If r = (x, y, z) and r = norm(r), compute curl [f(r)r], where f is a differentiable function.
I'm confused at what [f(r)r] means. Would I take each partial derivative of r and dot product it with r?
The Key Idea is that $\displaystyle f(r)=f(\sqrt{x^2+y^2+z^2})$ is a scalar and $\displaystyle \mathbf{r}$ is a vector.

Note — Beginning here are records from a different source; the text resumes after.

-- ==== Sys2Proof/Laws/FrameCores.lean ====
section
/-!
SUPPORT. What the operations of queues, versions, sequencers and units leave unchanged.
-/

namespace Sys2Proof.Machine

open Sys2Proof

@[simp] theorem State.glbRecord_frame (x0 : State) (x1 : Nat) (x2 : Nat) :
    (State.glbRecord x0 x1 x2).pending = x0.pending ∧ (State.glbRecord x0 x1 x2).hbm = x0.hbm ∧ (State.glbRecord x0 x1 x2).sec = x0.sec ∧ (State.glbRecord x0 x1 x2).owner = x0.owner ∧ (State.glbRecord x0 x1 x2).tim = x0.tim ∧ (State.glbRecord x0 x1 x2).pwr = x0.pwr := by
  unfold State.glbRecord; simp

@[simp] theorem State.setCtx_frame (x0 : State) (x1 : Nat) (x2 : Ctx) :
    (State.setCtx x0 x1 x2).pending = x0.pending ∧ (State.setCtx x0 x1 x2).hbm = x0.hbm ∧ (State.setCtx x0 x1 x2).sec = x0.sec ∧ (State.setCtx x0 x1 x2).owner = x0.owner ∧ (State.setCtx x0 x1 x2).tim = x0.tim ∧ (State.setCtx x0 x1 x2).pwr = x0.pwr := by
  unfold State.setCtx; simp

@[simp] theorem State.modWeight_frame (x0 : State) (x1 : Nat) (x2 : (Weight → Weight)) :
    (State.modWeight x0 x1 x2).pending = x0.pending ∧ (State.modWeight x0 x1 x2).hbm = x0.hbm ∧ (State.modWeight x0 x1 x2).sec = x0.sec ∧ (State.modWeight x0 x1 x2).owner = x0.owner ∧ (State.modWeight x0 x1 x2).tim = x0.tim ∧ (State.modWeight x0 x1 x2).pwr = x0.pwr := by
  unfold State.modWeight; simp

@[simp] theorem State.modPos_frame (x0 : State) (x1 : Nat) (x2 : Nat) (x3 : (Pos → Pos)) :
    (State.modPos x0 x1 x2 x3).pending = x0.pending ∧ (State.modPos x0 x1 x2 x3).hbm = x0.hbm ∧ (State.modPos x0 x1 x2 x3).sec = x0.sec ∧ (State.modPos x0 x1 x2 x3).owner = x0.owner ∧ (State.modPos x0 x1 x2 x3).tim = x0.tim ∧ (State.modPos x0 x1 x2 x3).pwr = x0.pwr := by
  unfold State.modPos; simp

@[simp] theorem State.verCause_frame (x0 : State) (x1 : Nat) (x2 : Nat) (x3 : Nat) (x4 : Nat) (x5 : Nat) (x6 : Nat) (x7 : Nat) :
    (State.verCause x0 x1 x2 x3 x4 x5 x6 x7).pending = x0.pending ∧ (State.verCause x0 x1 x2 x3 x4 x5 x6 x7).hbm = x0.hbm ∧ (State.verCause x0 x1 x2 x3 x4 x5 x6 x7).sec = x0.sec ∧ (State.verCause x0 x1 x2 x3 x4 x5 x6 x7).owner = x0.owner ∧ (State.verCause x0 x1 x2 x3 x4 x5 x6 x7).tim = x0.tim ∧ (State.verCause x0 x1 x2 x3 x4 x5 x6 x7).pwr = x0.pwr := by
  unfold State.verCause; simp

@[simp] theorem State.captureRead_frame (x0 : State) (x1 : Nat) (x2 : Nat) :
    (State.captureRead x0 x1 x2).2.pending = x0.pending ∧ (State.captureRead x0 x1 x2).2.sec = x0.sec ∧ (State.captureRead x0 x1 x2).2.owner = x0.owner ∧ (State.captureRead x0 x1 x2).2.tim = x0.tim ∧ (State.captureRead x0 x1 x2).2.pwr = x0.pwr := by
  unfold State.captureRead; simp; ((repeat' split) <;> simp)

@[simp] theorem State.releaseCtx_frame (x0 : State) (x1 : Nat) :
    (State.releaseCtx x0 x1).pending = x0.pending ∧ (State.releaseCtx x0 x1).sec = x0.sec ∧ (State.releaseCtx x0 x1).owner = x0.owner ∧ (State.releaseCtx x0 x1).tim = x0.tim ∧ (State.releaseCtx x0 x1).pwr = x0.pwr := by
  unfold State.releaseCtx
  dsimp only
  (repeat' split) <;> and_intros <;> simp
  all_goals
    first
    | apply State.each_pending
    | apply State.each_hbm
    | apply State.each_sec
    | apply State.each_owner
    | apply State.each_tim
    | apply State.each_pwr
  all_goals
    intro s w
    have h := State.captureRead_frame s (State.captureAt s x1 w.id) w.id
    (repeat' split) <;> simp_all

@[simp] theorem State.publishTick_frame (x0 : State) (x1 : Weight) :
    (State.publishTick x0 x1).pending = x0.pending ∧ (State.publishTick x0 x1).hbm = x0.hbm ∧ (State.publishTick x0 x1).sec = x0.sec ∧ (State.publishTick x0 x1).owner = x0.owner ∧ (State.publishTick x0 x1).tim = x0.tim ∧ (State.publishTick x0 x1).pwr = x0.pwr := by
  unfold State.publishTick; simp; ((repeat' split) <;> simp)

@[simp] theorem State.versionTick_frame (x0 : State) (x1 : Nat) :
    (State.versionTick x0 x1).pending = x0.pending ∧ (State.versionTick x0 x1).sec = x0.sec ∧ (State.versionTick x0 x1).owner = x0.owner ∧ (State.versionTick x0 x1).tim = x0.tim ∧ (State.versionTick x0 x1).pwr = x0.pwr := by
  unfold State.versionTick; simp

@[simp] theorem State.writeHeader_frame (x0 : State) (x1 : Queue) (x2 : Nat) (x3 : Nat) (x4 : Nat) (x5 : List Byte) :
    (State.writeHeader x0 x1 x2 x3 x4 x5).pending = x0.pending ∧ (State.writeHeader x0 x1 x2 x3 x4 x5).sec = x0.sec ∧ (State.writeHeader x0 x1 x2 x3 x4 x5).owner = x0.owner ∧ (State.writeHeader x0 x1 x2 x3 x4 x5).tim = x0.tim ∧ (State.writeHeader x0 x1 x2 x3 x4 x5).pwr = x0.pwr := by
  unfold State.writeHeader; simp; ((repeat' split) <;> simp)

@[simp] theorem State.modOut_frame (x0 : State) (x1 : Nat) (x2 : Nat) (x3 : (OutEntry → OutEntry)) :
    (State.modOut x0 x1 x2 x3).pending = x0.pending ∧ (State.modOut x0 x1 x2 x3).hbm = x0.hbm ∧ (State.modOut x0 x1 x2 x3).sec = x0.sec ∧ (State.modOut x0 x1 x2 x3).owner = x0.owner ∧ (State.modOut x0 x1 x2 x3).tim = x0.tim ∧ (State.modOut x0 x1 x2 x3).pwr = x0.pwr := by
  unfold State.modOut; simp

@[simp] theorem State.openEntry_frame (x0 : State) (x1 : Nat) (x2 : Queue) (x3 : Nat) :
    (State.openEntry x0 x1 x2 x3).pending = x0.pending ∧ (State.openEntry x0 x1 x2 x3).sec = x0.sec ∧ (State.openEntry x0 x1 x2 x3).owner = x0.owner ∧ (State.openEntry x0 x1 x2 x3).tim = x0.tim ∧ (State.openEntry x0 x1 x2 x3).pwr = x0.pwr := by
  unfold State.openEntry; simp; ((repeat' split) <;> simp)

@[simp] theorem State.stampEntry_frame (x0 : State) (x1 : OutEntry) :
    (State.stampEntry x0 x1).pending = x0.pending ∧ (State.stampEntry x0 x1).sec = x0.sec ∧ (State.stampEntry x0 x1).owner = x0.owner ∧ (State.stampEntry x0 x1).tim = x0.tim ∧ (State.stampEntry x0 x1).pwr = x0.pwr := by
  unfold State.stampEntry; ((repeat' split) <;> simp)

@[simp] theorem State.stampAll_frame (x0 : State) :
    (State.stampAll x0).pending = x0.pending ∧ (State.stampAll x0).sec = x0.sec ∧ (State.stampAll x0).owner = x0.owner ∧ (State.stampAll x0).tim = x0.tim ∧ (State.stampAll x0).pwr = x0.pwr := by
  unfold State.stampAll; ((repeat' split) <;> simp)

@[simp] theorem Io.each_pending {α : Type} (f : Io → α → Io) (h : ∀ o a, (f o a).s.pending = o.s.pending) (l : List α) (o : Io) :
    (o.each l f).s.pending = o.s.pending := by
  induction l generalizing o with
  | nil => rfl
  | cons a l ih => unfold Io.each; split; · rfl
                   exact (ih (f o a)).trans (h o a)

@[simp] theorem Io.each_hbm {α : Type} (f : Io → α → Io) (h : ∀ o a, (f o a).s.hbm = o.s.hbm) (l : List α) (o : Io) :
    (o.each l f).s.hbm = o.s.hbm := by
  induction l generalizing o with
  | nil => rfl
  | cons a l ih => unfold Io.each; split; · rfl
                   exact (ih (f o a)).trans (h o a)

@[simp] theorem Io.each_sec {α : Type} (f : Io → α → Io) (h : ∀ o a, (f o a).s.sec = o.s.sec) (l : List α) (o : Io) :
    (o.each l f).s.sec = o.s.sec := by
  induction l generalizing o with
  | nil => rfl
  | cons a l ih => unfold Io.each; split; · rfl
                   exact (ih (f o a)).trans (h o a)

@[simp] theorem Io.each_owner {α : Type} (f : Io → α → Io) (h : ∀ o a, (f o a).s.owner = o.s.owner) (l : List α) (o : Io) :
    (o.each l f).s.owner = o.s.owner := by
  induction l generalizing o with
  | nil => rfl
  | cons a l ih => unfold Io.each; split; · rfl
                   exact (ih (f o a)).trans (h o a)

This gives in Cartesian coordinates
$\displaystyle f(\sqrt{x^2+y^2+z^2})\left( x\mathbf{i}+y\mathbf{j}+z\mathbf{k}\right)= xf(\sqrt{x^2+y^2+z^2})\mathbf{i}+yf(\sqrt{x^2+y^2+ z^2})\mathbf{j}+zf(\sqrt{x^2+y^2+z^2}) \mathbf{k}$
Now we just need to take the curl so we get
$\displaystyle \begin{bmatrix} \mathbf{i} & \mathbf{j} & \mathbf{k} \\\frac{\partial }{\partial x} & \frac{\partial }{\partial y} & \frac{\partial }{\partial z} \\xf(\sqrt{x^2+y^2+z^2}) & yf(\sqrt{x^2+y^2+z^2}) & zf(\sqrt{x^2+y^2+z^2}) \\ \end{bmatrix}$
Note that this is using first principles there are product rules for the divergence, gradient, curl ect.
http://en.wikipedia.org/wiki/Vector_...ifferentiation
But you should know how to work them this way as well.